§ **DATA EXCERPTS**
-- ==== Sys2Proof/Laws/State.lean ====
section
/-! SUPPORT. What each named operation over the state does to each field: one lemma per field per operation, so that no
later proof unfolds a record update. -/

namespace Sys2Proof.Machine

/-! ### raise -/

@[simp] theorem raise_h (e : ErrorCode) (s : State) : (raise e s).h = s.h := by simp only [raise]
@[simp] theorem raise_t0 (e : ErrorCode) (s : State) : (raise e s).t0 = s.t0 := by simp only [raise]
@[simp] theorem raise_t1 (e : ErrorCode) (s : State) : (raise e s).t1 = s.t1 := by simp only [raise]
@[simp] theorem raise_f0 (e : ErrorCode) (s : State) : (raise e s).f0 = s.f0 := by simp only [raise]
@[simp] theorem raise_f1 (e : ErrorCode) (s : State) : (raise e s).f1 = s.f1 := by simp only [raise]
@[simp] theorem raise_buf (e : ErrorCode) (s : State) : (raise e s).buf = s.buf := by simp only [raise]
@[simp] theorem raise_buflen (e : ErrorCode) (s : State) : (raise e s).buflen = s.buflen := by simp only [raise]
@[simp] theorem raise_lastNode (e : ErrorCode) (s : State) : (raise e s).lastNode = s.lastNode := by simp only [raise]
@[simp] theorem raise_digestLength (e : ErrorCode) (s : State) : (raise e s).digestLength = s.digestLength := by simp only [raise]
@[simp] theorem raise_phase (e : ErrorCode) (s : State) : (raise e s).phase = s.phase := by simp only [raise]
@[simp] theorem raise_err (e : ErrorCode) (s : State) : (raise e s).err = e := by simp only [raise]
@[simp] theorem raise_digest (e : ErrorCode) (s : State) : (raise e s).digest = s.digest := by simp only [raise]
@[simp] theorem raise_digestLen (e : ErrorCode) (s : State) : (raise e s).digestLen = s.digestLen := by simp only [raise]
@[simp] theorem raise_ncomp (e : ErrorCode) (s : State) : (raise e s).ncomp = s.ncomp := by simp only [raise]
@[simp] theorem raise_kscr (e : ErrorCode) (s : State) : (raise e s).kscr = Vector.replicate 128 0 := by simp only [raise]
@[simp] theorem raise_inbox (e : ErrorCode) (s : State) : (raise e s).inbox = s.inbox := by simp only [raise]
@[simp] theorem raise_output (e : ErrorCode) (s : State) : (raise e s).output = some (.response (statusOf s.phase e) []) := by simp only [raise, statusWord]

/-! ### returnOk -/

@[simp] theorem returnOk_h (d : List Byte) (s : State) : (returnOk d s).h = s.h := by simp only [returnOk]
@[simp] theorem returnOk_t0 (d : List Byte) (s : State) : (returnOk d s).t0 = s.t0 := by simp only [returnOk]
@[simp] theorem returnOk_t1 (d : List Byte) (s : State) : (returnOk d s).t1 = s.t1 := by simp only [returnOk]
@[simp] theorem returnOk_f0 (d : List Byte) (s : State) : (returnOk d s).f0 = s.f0 := by simp only [returnOk]
@[simp] theorem returnOk_f1 (d : List Byte) (s : State) : (returnOk d s).f1 = s.f1 := by simp only [returnOk]
@[simp] theorem returnOk_buf (d : List Byte) (s : State) : (returnOk d s).buf = s.buf := by simp only [returnOk]
@[simp] theorem returnOk_buflen (d : List Byte) (s : State) : (returnOk d s).buflen = s.buflen := by simp only [returnOk]
@[simp] theorem returnOk_lastNode (d : List Byte) (s : State) : (returnOk d s).lastNode = s.lastNode := by simp only [returnOk]
@[simp] theorem returnOk_digestLength (d : List Byte) (s : State) : (returnOk d s).digestLength = s.digestLength := by simp only [returnOk]
@[simp] theorem returnOk_phase (d : List Byte) (s : State) : (returnOk d s).phase = s.phase := by simp only [returnOk]
@[simp] theorem returnOk_err (d : List Byte) (s : State) : (returnOk d s).err = .ok := by simp only [returnOk]
@[simp] theorem returnOk_digest (d : List Byte) (s : State) : (returnOk d s).digest = s.digest := by simp only [returnOk]
@[simp] theorem returnOk_digestLen (d : List Byte) (s : State) : (returnOk d s).digestLen = s.digestLen := by simp only [returnOk]
@[simp] theorem returnOk_ncomp (d : List Byte) (s : State) : (returnOk d s).ncomp = s.ncomp := by simp only [returnOk]
@[simp] theorem returnOk_kscr (d : List Byte) (s : State) : (returnOk d s).kscr = s.kscr := by simp only [returnOk]
@[simp] theorem returnOk_inbox (d : List Byte) (s : State) : (returnOk d s).inbox = s.inbox := by simp only [returnOk]
@[simp] theorem returnOk_output (d : List Byte) (s : State) : (returnOk d s).output = some (.response (statusOf s.phase .ok) d) := by simp only [returnOk, statusWord]

/-! ### incrementCounter -/

@[simp] theorem incrementCounter_h (k : Nat) (s : State) : (incrementCounter k s).h = s.h := by simp only [incrementCounter]
@[simp] theorem incrementCounter_t0 (k : Nat) (s : State) : (incrementCounter k s).t0 = s.t0 + BitVec.ofNat 64 k := by simp only [incrementCounter]
@[simp] theorem incrementCounter_t1 (k : Nat) (s : State) : (incrementCounter k s).t1 = if (s.t0 + BitVec.ofNat 64 k).toNat < k then s.t1 + 1 else s.t1 := by simp only [incrementCounter]
@[simp] theorem incrementCounter_f0 (k : Nat) (s : State) : (incrementCounter k s).f0 = s.f0 := by simp only [incrementCounter]
@[simp] theorem incrementCounter_f1 (k : Nat) (s : State) : (incrementCounter k s).f1 = s.f1 := by simp only [incrementCounter]
@[simp] theorem incrementCounter_buf (k : Nat) (s : State) : (incrementCounter k s).buf = s.buf := by simp only [incrementCounter]
@[simp] theorem incrementCounter_buflen (k : Nat) (s : State) : (incrementCounter k s).buflen = s.buflen := by simp only [incrementCounter]
@[simp] theorem incrementCounter_lastNode (k : Nat) (s : State) : (incrementCounter k s).lastNode = s.lastNode := by simp only [incrementCounter]
@[simp] theorem incrementCounter_digestLength (k : Nat) (s : State) : (incrementCounter k s).digestLength = s.digestLength := by simp only [incrementCounter]
@[simp] theorem incrementCounter_phase (k : Nat) (s : State) : (incrementCounter k s).phase = s.phase := by simp only [incrementCounter]
@[simp] theorem incrementCounter_err (k : Nat) (s : State) : (incrementCounter k s).err = s.err := by simp only [incrementCounter]
@[simp] theorem incrementCounter_digest (k : Nat) (s : State) : (incrementCounter k s).digest = s.digest := by simp only [incrementCounter]
@[simp] theorem incrementCounter_digestLen (k : Nat) (s : State) : (incrementCounter k s).digestLen = s.digestLen := by simp only [incrementCounter]
@[simp] theorem incrementCounter_ncomp (k : Nat) (s : State) : (incrementCounter k s).ncomp = s.ncomp := by simp only [incrementCounter]
@[simp] theorem incrementCounter_kscr (k : Nat) (s : State) : (incrementCounter k s).kscr = s.kscr := by simp only [incrementCounter]
@[simp] theorem incrementCounter_inbox (k : Nat) (s : State) : (incrementCounter k s).inbox = s.inbox := by simp only [incrementCounter]
@[simp] theorem incrementCounter_output (k : Nat) (s : State) : (incrementCounter k s).output = s.output := by simp only [incrementCounter]
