/-- Settles O52: in phase Ready the chunks are absorbed as one string; in the others the first UPDATE fails as every
UPDATE does. -/
theorem updateLongIsOneUpdate : Obligations.UpdateLongIsOneUpdate := by
  intro data s hs
  obtain ⟨chunks, hne, hsend, rfl, -⟩ := updateLong_spec data
  obtain ⟨c, rest, rfl⟩ := List.exists_cons_of_ne_nil hne
  rw [hsend, List.map_cons]
  cases hp : s.phase with
  | idle =>
    rw [exec_update_idle _ hp, runCommands_cons_of_err (exec_update_idle c hp) (by rw [raise_err]; decide)]
  | finalized =>
    rw [exec_update_finalized _ hp, runCommands_cons_of_err (exec_update_finalized c hp) (by rw [raise_err]; decide)]
  | ready =>
    obtain ⟨hw, hl⟩ := hs hp
    obtain ⟨hw', hl'⟩ := absorb_keeps hw hl c
    have hrest := runCommands_updates (rest := []) rest ((sameOutside_absorb c s).phase.trans hp) hw' hl'
    rw [List.append_nil] at hrest
    rw [runCommands_cons_of_ok (exec_update_ready hp c) (returnOk_err ..), hrest, exec_update_ready hp,
      List.flatten_cons, absorb_append hw hl, runCommands]

/-! ### HASH -/

/-- The INIT that HASH starts with does what INIT_KEYED does (R150). -/
theorem exec_hashInit (outlen : Byte) (key : List Byte) (s : State) :
    exec (if key = [] then .initPlain outlen else .initKeyed outlen key) s = exec (.initKeyed outlen key) s := by
  split
  · next hk => rw [hk, emptyKeyIsInitPlain]
  · rfl

/-- INIT_KEYED with legal lengths starts a computation with the key block, if there is a key, in front (R149). -/
theorem streaming_initKeyed {outlen : Byte} {key : List Byte}
    (hl : 1 ≤ outlen.toNat ∧ outlen.toNat ≤ 64 ∧ key.length ≤ 64) (s : State) :
    ∃ u, exec (.initKeyed outlen key) s = .next (returnOk [] u) ∧
      Streaming (plainParam outlen key.length) false (if key = [] then [] else key ++ zeros (128 - key.length)) u := by
  refine ⟨_, exec_initKeyed_of_legal hl s, ?_⟩
  have hinit := streaming_initFromParam (plainParam outlen key.length) false s
  by_cases hk : key = []
  · rw [if_pos hk, if_neg (by simp [hk])]
    exact hinit
  · rw [if_neg hk, if_pos (List.length_pos_iff.2 hk)]
    exact hinit.absorbKey (by omega)

/-- Settles O51: the INIT starts the computation or fails; the chunks of the data are absorbed as one string. -/
theorem hashComputesBlake2b : Obligations.HashComputesBlake2b := by
  refine fun outlen key data s => ⟨fun hl => ?_, fun hl => ?_⟩
  · obtain ⟨u, hu, hs⟩ := streaming_initKeyed hl s
    obtain ⟨t, ht, herr, hout⟩ := ((hs.absorb data).returnOk []).exec_final
    rw [paramDigestLength_plainParam] at ht
    refine ⟨t, ?_, herr, hout⟩
    rw [hashCommands, runCommands_cons_of_ok ((exec_hashInit outlen key s).trans hu) (returnOk_err ..),
      runCommands_updates _ hs.absorbed.phase hs.absorbed.bufWf hs.buflen_le, (updateChunks_spec data).1,
      runCommands_cons_of_ok ht herr, runCommands]
  · have hinit := (exec_hashInit outlen key s).trans (exec_initKeyed_of_illegal hl s)
    have herr : (raise .invalidLength s).err = .invalidLength := raise_err ..
    exact ⟨_, runCommands_cons_of_err hinit (by rw [herr]; decide), herr, _, raise_output ..⟩

end Sys2Proof.Machine
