-- ==== Sys2Proof/Certificates/Slice0/Obligations.lean ====
section
/-! DEFINITION. The statements for the provers. Each names the command or the law it is about; a statement about a
command gives the whole next state, so that what the command leaves unchanged is said with what it changes. -/

open Sys2Proof Sys2Proof.Machine

/-! ## The queue of commands, reset, and the checks of every request -/

/-- A step takes the command at the front of the queue and runs it on the state with the queue's rest. On an empty queue
the part idles (the model's choice, notes/assumptions/11.md). No command stops the part (the model's deduction,
notes/assumptions/1.md). -/
def Obligations.StepRunsFront : Prop :=
  (∀ (c : Instr) (rest : List Instr) (s : State), s.pending = c :: rest → step s = exec c { s with pending := rest })
    ∧ (∀ s : State, s.pending = [] → step s = .next s)
    ∧ ∀ (c : Instr) (s : State), ∃ t, exec c s = .next t

/-- Every law of Safety.lean holds in every state a power-on or a pin reset takes up, State.reset among them. -/
def Obligations.ResetHasEveryLaw : Prop :=
  ∀ (strap : Byte) (flash : Flash) (pending : List Instr),
    let s := State.powerOn strap flash pending
    HeadLaw s ∧ QueueLaw s ∧ IntakeLaw s ∧ ElementLaw s ∧ MapLaw s ∧ ReadyLaw s ∧ AttachmentLaw s ∧ TrackingLaw s ∧ BandLaw s
      ∧ TallyLaw s ∧ SettingsLaw s ∧ TableLaw s ∧ ResultLaw s ∧ LaneLaw s ∧ LinkLaw s

/-- Power-on and pin reset take up one state, given here field by field, in which the flash alone keeps what it held; State.reset
is that state. The tables' reset values (R23, R75, R81, R174, R180, R188) stand in it, and the resets of the requests name the
same ones. The model's choices in it: the signal present on both lanes, and in State.reset the strap and the flash
(notes/assumptions/3.md), the moments from which its counts of time start (notes/assumptions/4.md), the first FILL of each
transmitter (notes/assumptions/13.md), and a line on which nothing has been sent (notes/assumptions/16.md). -/
def Obligations.PowerOnAndPinReset : Prop :=
  (∀ (strap : Byte) (s : State),
    let address : Byte := if strap = 0 then 1 else if strap = 255 then 254 else strap
    let lane : RxLane :=
      { lock := .hunting 0 none, cursor := 0, signal := true, rx := none
        crc := { interval := 0, lastInterval := 0, degraded := false }
        rxFrames := 0, rxCrcErrors := 0, headerErrors := 0, lockLosses := 0 }
    let band : BandSlot :=
      { entry := { enabled := false, start := 0, stop := 0, floor := 0, declareMargin := 0, clearMargin := 0, minBins := 1,
                   declareCount := 1, clearCount := 1, mode := .declareOnly }
        live := { state := .clear, hotRun := 0, coldRun := 0, burst := 0, longest := 0, hotCount := 0, lastCount := 0,
                  lastLongest := 0, declares := 0, peak := none } }
    let slot : ReportSlot :=
      { entry := { enabled := false, repeats := false, kind := .bandSummary, trigger := .now, period := none, events := none,
                   bandFilter := none }
        due := none }
    let t : State :=
      { clocks := { plantTime := 0, elapsed := 0, plantDue := 1000 }
        link :=
          { node := lane, hub := lane, byteTime := 0, through := [], store := []
            hubTx := { sending := .fill address, endsAt := 16 }, nodeTx := { sending := .fill address, endsAt := 16 }
            peak := 0, requestsTaken := 0, responsesSent := 0, reportsSent := 0, crcDue := 1000 }
        sweep :=
          { assembly := .idle, corrections := List.replicate 32 { gain := 32768, offset := 0 }, complete := 0
            incomplete := 0, orphan := 0, malformed := 0, clamped := 0, lastDiscard := none, latest := none }
        bands := { bands := List.replicate 32 band, lastTransfer := none, intervalDue := some 60000 }
        map := { state := .empty, elements := [], error := none, closing := false, attachments := [] }
        echo :=
          { channels := List.replicate 8 { enabled := false, rate := .r512, threshold := 207 }, queue := [], analysis := none
            counters := { accepted := 0, notAnalysed := 0, malformed := 0, mapNotReady := 0, channelOff := 0,
                          unknownStation := 0, suppressed := 0, eqInvalid := 0, clean := 0, placed := 0, drop := 0, span := 0,
                          beyond := 0 }
            latest := none }
        tally := { records := [], overflow := 0, replacement := 0, agingDue := 900000 }
        tlm :=
          { entries := [], transaction := none, searchRequest := none, directQueue := [], assembling := [], line := []
            sent := 0, timeout := 0, ignored := 0 }
        search := { record := none, log := [], nextNumber := 1 }
        mgmt :=
          { requests := [], executing := false, responses := [], dropped := 0, strap := strap, nodeAddress := address
            addressSource := .strap
            settings := { window := 60, promote := 3, aging := 900, mFull := 20, mLow := 15, watchdog := 100, mode := .auto,
                          interval := 60, crcThreshold := 16 } }
        reports :=
          { slots := List.replicate 8 slot, queue := []
            alarms := List.replicate 4 { source := .fixedLow, polarity := .activeHigh } }
        image := { status := .invalid, load := some .startUp, saving := none, flash := s.image.flash }
        pending := s.pending }
    exec (.powerOn strap) s = .next t ∧ exec (.pinReset strap) s = .next t
      ∧ State.powerOn strap s.image.flash s.pending = t
      ∧ powerOnEcho = t.echo ∧ zeroCounters = t.echo.counters ∧ powerOnSweep = t.sweep ∧ resetBands = t.bands.bands
      ∧ resetLive = band.live ∧ powerOnReports = t.reports ∧ resetSettings = t.mgmt.settings)
    ∧ State.reset = State.powerOn 0 { format := 0, length := 0, crc := 0, records := [] } []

§ **WORK ITEM**
Search the listing above for the lines with "declareCount := 1, clearCount" and "analysis := none", then output those lines and all lines between them exactly.

§ **ANSWER TO THIS EXERCISE**
                   declareCount := 1, clearCount := 1, mode := .declareOnly }
        live := { state := .clear, hotRun := 0, coldRun := 0, burst := 0, longest := 0, hotCount := 0, lastCount := 0,
                  lastLongest := 0, declares := 0, peak := none } }
    let slot : ReportSlot :=
      { entry := { enabled := false, repeats := false, kind := .bandSummary, trigger := .now, period := none, events := none,
                   bandFilter := none }
        due := none }
    let t : State :=
      { clocks := { plantTime := 0, elapsed := 0, plantDue := 1000 }
        link :=
          { node := lane, hub := lane, byteTime := 0, through := [], store := []
            hubTx := { sending := .fill address, endsAt := 16 }, nodeTx := { sending := .fill address, endsAt := 16 }
            peak := 0, requestsTaken := 0, responsesSent := 0, reportsSent := 0, crcDue := 1000 }
        sweep :=
          { assembly := .idle, corrections := List.replicate 32 { gain := 32768, offset := 0 }, complete := 0
            incomplete := 0, orphan := 0, malformed := 0, clamped := 0, lastDiscard := none, latest := none }
        bands := { bands := List.replicate 32 band, lastTransfer := none, intervalDue := some 60000 }
        map := { state := .empty, elements := [], error := none, closing := false, attachments := [] }
        echo :=
          { channels := List.replicate 8 { enabled := false, rate := .r512, threshold := 207 }, queue := [], analysis := none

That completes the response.